::: DATA :::

/-! ## The blocks -/

/-- Time Base (chapter 9). -/
structure TimeBase where
  mount : Nat
  valid : Bool
  pulseTime : Option Nat
  pulseNew : Bool
  load : Option Nat
  deriving DecidableEq, Repr

/-- Supervision (R74 to R77). interval and grace are in seconds; timer is the interval timer's last
restart, none while it stands stopped; graceCount is the grace count's elapsed time. -/
structure Supervision where
  on : Bool
  locked : Bool
  interval : Nat
  grace : Nat
  timer : Option Nat
  lapsed : Bool
  graceCount : Option Nat
  deriving DecidableEq, Repr

/-- Sequencer (chapters 1 and 3). The shelf stands top first, the outcome list oldest first. hold is
in 1/256 mas. startHanded is a start-time-reached event that the Time Base has handed over for the head
and that is not taken yet (R164), and expiryHanded names, in queue order, the queued records whose
window-expiry event is handed over and not taken yet (R165). -/
structure Sequencer where
  queue : List TargetRecord
  active : Option Running
  shelf : List Running
  outcomes : List OutcomeEntry
  mode : QueueMode
  motion : MotionState
  hold : Lanes Int
  parkPending : Bool
  starved : Bool
  startHanded : Bool
  expiryHanded : List Nat
  spell : Option Spell
  sup : Supervision
  deriving DecidableEq, Repr

/-- Slew Planner (chapter 4). -/
structure SlewPlanner where
  limits : Option (Lanes AxisLimits)
  limitsLocked : Bool
  axes : Option (Lanes AxisRecord)
  globals : Globals
  current : Plan
  deriving DecidableEq, Repr

/-- Correction Unit (chapter 5), without what belongs to the context. -/
structure CorrectionUnit where
  staged : List Term
  active : List Term
  commitPending : Bool
  deriving DecidableEq, Repr

/-- Servo Path (chapter 6). -/
structure ServoPath where
  latest : Lanes (Option LatestSample)
  watch : Lanes (Option Watch)
  telemetryCount : Lanes Nat
  causes : Causes
  settle : Option Measurement
  recover : Option Measurement
  deriving DecidableEq, Repr

/-- Condition Unit (chapter 8), without what belongs to the context. -/
structure ConditionUnit where
  mask : BitVec 8
  first : Option FirstCause
  causeSet : List (AlarmKind × Option Lane)
  deriving DecidableEq, Repr

/-- Site Port (chapter 10). -/
structure SitePort where
  rx : RxState
  linkErrors : Nat
  tx : Transmitter
  requests : List Request
  requestDropped : Bool
  responses : List Response
  telemetry : List TelemetryEntry
  returns : List ReturnFrame
  forwarding : List ForwardEntry
  telemetryDest : Option Byte
  address : Byte
  deriving DecidableEq, Repr

/-- Report Unit (chapter 11). -/
structure ReportUnit where
  queue : List Report
  dest : Byte
  lost : Bool
  lossMarker : Bool
  deriving DecidableEq, Repr

/-- The state of the part. `pending` is the queue of the commands that wait, and `freeIndex` the
model's own counter for the free values of Config (logs 6 and 7). -/
structure State where
  time : TimeBase
  seq : Sequencer
  chains : List Chain
  planner : SlewPlanner
  corr : CorrectionUnit
  guide : Option GuideConfig
  servo : ServoPath
  cond : ConditionUnit
  ports : Lanes AxisPort
  site : SitePort
  rep : ReportUnit
  permit : Bool
  freeIndex : Nat
  pending : List Instr
  deriving DecidableEq, Repr

/-- Why the part stops: never. The manual gives no event that stops it (a condition ends a target,
an alarm enters ALARM), so there is no fault, which is safe. -/
inductive Fault where
  deriving DecidableEq, Repr

/-- Why a command has no meaning in the model. -/
inductive Refusal where
  /-- Raised by an arm of `exec` whose command has no meaning yet; safe, since nothing is claimed of
  it. No arm raises it now. -/
  | notModelled (mnemonic : String)
  deriving DecidableEq, Repr

/-! ## Reset -/

/-- The same value on every axis. -/
def Lanes.const {α : Type} (a : α) : Lanes α := ⟨a, a, a⟩

/-- An idle transmitter at the end of a pin reset, whose line is free 2 byte times later (R168). -/
def Transmitter.reset : Transmitter := { inFlight := none, gap := 2 }

/-- The BRAKE frame to drive node `node` (R129: source 0x01; section 10.3.3: no payload, tag 0). -/
def brakeFrame (node : Byte) : Frame :=
  { dest := node, src := 0x01, kind := 0x23, tag := 0, payload := [] }

/-- An axis port after a pin reset: empty but for the BRAKE in its control slot, addressed to node
0x02 since no axis table is loaded (R47, R129). -/
def AxisPort.reset : AxisPort :=
  { tx := .reset, control := some (brakeFrame 0x02), setpoint := none, service := [],
    requester := none, rx := .hunt, linkErrors := 0 }

/-- No degrade cause, and no lane held (R44, R58). -/
def Causes.empty : Causes :=
  { trackError := .const false, limitClamp := .const false, rangeHold := .const false,
    underrunHold := .const false, heldAt := .const none }

/-- The global settings' defaults (R82). -/
def Globals.default : Globals :=
  { settleTime := 2000, recoverTime := 1000, refillHorizon := 30, activationCover := 60 }

/-- The machine right after a pin reset: every value as R7, R21, R25, R45, R47, R49, R66, R74, R78,
R81, R82, R84, R98, R116, R127 to R129, R132, R145, R155, R158, R168 to R178 and R183 give it; the
hold position, the two supervision values, PERMIT and the straps are the model's (logs 4, 8, 9). -/
def State.reset : State :=
  { time := { mount := 0, valid := false, pulseTime := none, pulseNew := false, load := none }
    seq :=
      { queue := [], active := none, shelf := [], outcomes := [], mode := .hold, motion := .parked
        hold := .const 0, parkPending := false, starved := false, startHanded := false
        expiryHanded := [], spell := none
        sup := { on := false, locked := false, interval := 0, grace := 0, timer := none
                 lapsed := false, graceCount := none } }
    chains := []
    planner := { limits := none, limitsLocked := false, axes := none, globals := .default
                 current := .none }
    corr := { staged := [], active := [], commitPending := false }
    guide := none
    servo := { latest := .const none, watch := .const none, telemetryCount := .const 0
               causes := .empty, settle := none, recover := none }
    cond := { mask := 0x78, first := none, causeSet := [] }
    ports := .const .reset
    site := { rx := .hunt, linkErrors := 0, tx := .reset, requests := [], requestDropped := false
              responses := [], telemetry := [], returns := [], forwarding := []
              telemetryDest := none, address := 0x20 }
    rep := { queue := [], dest := 0xFF, lost := false, lossMarker := false }
    permit := true
    freeIndex := 0
    pending := [] }

end Sys2Proof.Machine
end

:::

▶ WORK INSTRUCTIONS:
Exact copies of all the records are to be printed.

▶ OUTPUT BELOW:
/-! ## The blocks -/

/-- Time Base (chapter 9). -/
structure TimeBase where
  mount : Nat
  valid : Bool
  pulseTime : Option Nat
  pulseNew : Bool
  load : Option Nat
  deriving DecidableEq, Repr

/-- Supervision (R74 to R77). interval and grace are in seconds; timer is the interval timer's last
restart, none while it stands stopped; graceCount is the grace count's elapsed time. -/
structure Supervision where
  on : Bool
  locked : Bool
  interval : Nat
  grace : Nat
  timer : Option Nat
  lapsed : Bool
  graceCount : Option Nat
  deriving DecidableEq, Repr

/-- Sequencer (chapters 1 and 3). The shelf stands top first, the outcome list oldest first. hold is
in 1/256 mas. startHanded is a start-time-reached event that the Time Base has handed over for the head
and that is not taken yet (R164), and expiryHanded names, in queue order, the queued records whose
window-expiry event is handed over and not taken yet (R165). -/
structure Sequencer where
  queue : List TargetRecord
  active : Option Running
  shelf : List Running
  outcomes : List OutcomeEntry
  mode : QueueMode
  motion : MotionState
  hold : Lanes Int
  parkPending : Bool
  starved : Bool
  startHanded : Bool
  expiryHanded : List Nat
  spell : Option Spell
  sup : Supervision
  deriving DecidableEq, Repr

/-- Slew Planner (chapter 4). -/
structure SlewPlanner where
  limits : Option (Lanes AxisLimits)
  limitsLocked : Bool
  axes : Option (Lanes AxisRecord)
  globals : Globals
  current : Plan
  deriving DecidableEq, Repr

/-- Correction Unit (chapter 5), without what belongs to the context. -/
structure CorrectionUnit where
  staged : List Term
  active : List Term
  commitPending : Bool
  deriving DecidableEq, Repr

/-- Servo Path (chapter 6). -/
structure ServoPath where
  latest : Lanes (Option LatestSample)
  watch : Lanes (Option Watch)
  telemetryCount : Lanes Nat
  causes : Causes
  settle : Option Measurement
  recover : Option Measurement
  deriving DecidableEq, Repr

/-- Condition Unit (chapter 8), without what belongs to the context. -/
structure ConditionUnit where
  mask : BitVec 8
  first : Option FirstCause
  causeSet : List (AlarmKind × Option Lane)
  deriving DecidableEq, Repr

/-- Site Port (chapter 10). -/
structure SitePort where
  rx : RxState
  linkErrors : Nat
  tx : Transmitter
  requests : List Request
  requestDropped : Bool
  responses : List Response
  telemetry : List TelemetryEntry
  returns : List ReturnFrame
  forwarding : List ForwardEntry
  telemetryDest : Option Byte
  address : Byte
  deriving DecidableEq, Repr

/-- Report Unit (chapter 11). -/
structure ReportUnit where
  queue : List Report
  dest : Byte
  lost : Bool
  lossMarker : Bool
  deriving DecidableEq, Repr

/-- The state of the part. `pending` is the queue of the commands that wait, and `freeIndex` the
model's own counter for the free values of Config (logs 6 and 7). -/
structure State where
  time : TimeBase
  seq : Sequencer
  chains : List Chain
  planner : SlewPlanner
  corr : CorrectionUnit
  guide : Option GuideConfig
  servo : ServoPath
  cond : ConditionUnit
  ports : Lanes AxisPort
  site : SitePort
  rep : ReportUnit
  permit : Bool
  freeIndex : Nat
  pending : List Instr
  deriving DecidableEq, Repr

/-- Why the part stops: never. The manual gives no event that stops it (a condition ends a target,
an alarm enters ALARM), so there is no fault, which is safe. -/
inductive Fault where
  deriving DecidableEq, Repr

/-- Why a command has no meaning in the model. -/
inductive Refusal where
  /-- Raised by an arm of `exec` whose command has no meaning yet; safe, since nothing is claimed of
  it. No arm raises it now. -/
  | notModelled (mnemonic : String)
  deriving DecidableEq, Repr

/-! ## Reset -/

/-- The same value on every axis. -/
def Lanes.const {α : Type} (a : α) : Lanes α := ⟨a, a, a⟩

/-- An idle transmitter at the end of a pin reset, whose line is free 2 byte times later (R168). -/
def Transmitter.reset : Transmitter := { inFlight := none, gap := 2 }

/-- The BRAKE frame to drive node `node` (R129: source 0x01; section 10.3.3: no payload, tag 0). -/
def brakeFrame (node : Byte) : Frame :=
  { dest := node, src := 0x01, kind := 0x23, tag := 0, payload := [] }

/-- An axis port after a pin reset: empty but for the BRAKE in its control slot, addressed to node
0x02 since no axis table is loaded (R47, R129). -/
def AxisPort.reset : AxisPort :=
  { tx := .reset, control := some (brakeFrame 0x02), setpoint := none, service := [],
    requester := none, rx := .hunt, linkErrors := 0 }

/-- No degrade cause, and no lane held (R44, R58). -/
def Causes.empty : Causes :=
  { trackError := .const false, limitClamp := .const false, rangeHold := .const false,
    underrunHold := .const false, heldAt := .const none }

/-- The global settings' defaults (R82). -/
def Globals.default : Globals :=
  { settleTime := 2000, recoverTime := 1000, refillHorizon := 30, activationCover := 60 }

/-- The machine right after a pin reset: every value as R7, R21, R25, R45, R47, R49, R66, R74, R78,
R81, R82, R84, R98, R116, R127 to R129, R132, R145, R155, R158, R168 to R178 and R183 give it; the
hold position, the two supervision values, PERMIT and the straps are the model's (logs 4, 8, 9). -/
def State.reset : State :=
  { time := { mount := 0, valid := false, pulseTime := none, pulseNew := false, load := none }
    seq :=
      { queue := [], active := none, shelf := [], outcomes := [], mode := .hold, motion := .parked
        hold := .const 0, parkPending := false, starved := false, startHanded := false
        expiryHanded := [], spell := none
        sup := { on := false, locked := false, interval := 0, grace := 0, timer := none
                 lapsed := false, graceCount := none } }
    chains := []
    planner := { limits := none, limitsLocked := false, axes := none, globals := .default
                 current := .none }
    corr := { staged := [], active := [], commitPending := false }
    guide := none
    servo := { latest := .const none, watch := .const none, telemetryCount := .const 0
               causes := .empty, settle := none, recover := none }
    cond := { mask := 0x78, first := none, causeSet := [] }
    ports := .const .reset
    site := { rx := .hunt, linkErrors := 0, tx := .reset, requests := [], requestDropped := false
              responses := [], telemetry := [], returns := [], forwarding := []
              telemetryDest := none, address := 0x20 }
    rep := { queue := [], dest := 0xFF, lost := false, lossMarker := false }
    permit := true
    freeIndex := 0
    pending := [] }

end Sys2Proof.Machine
end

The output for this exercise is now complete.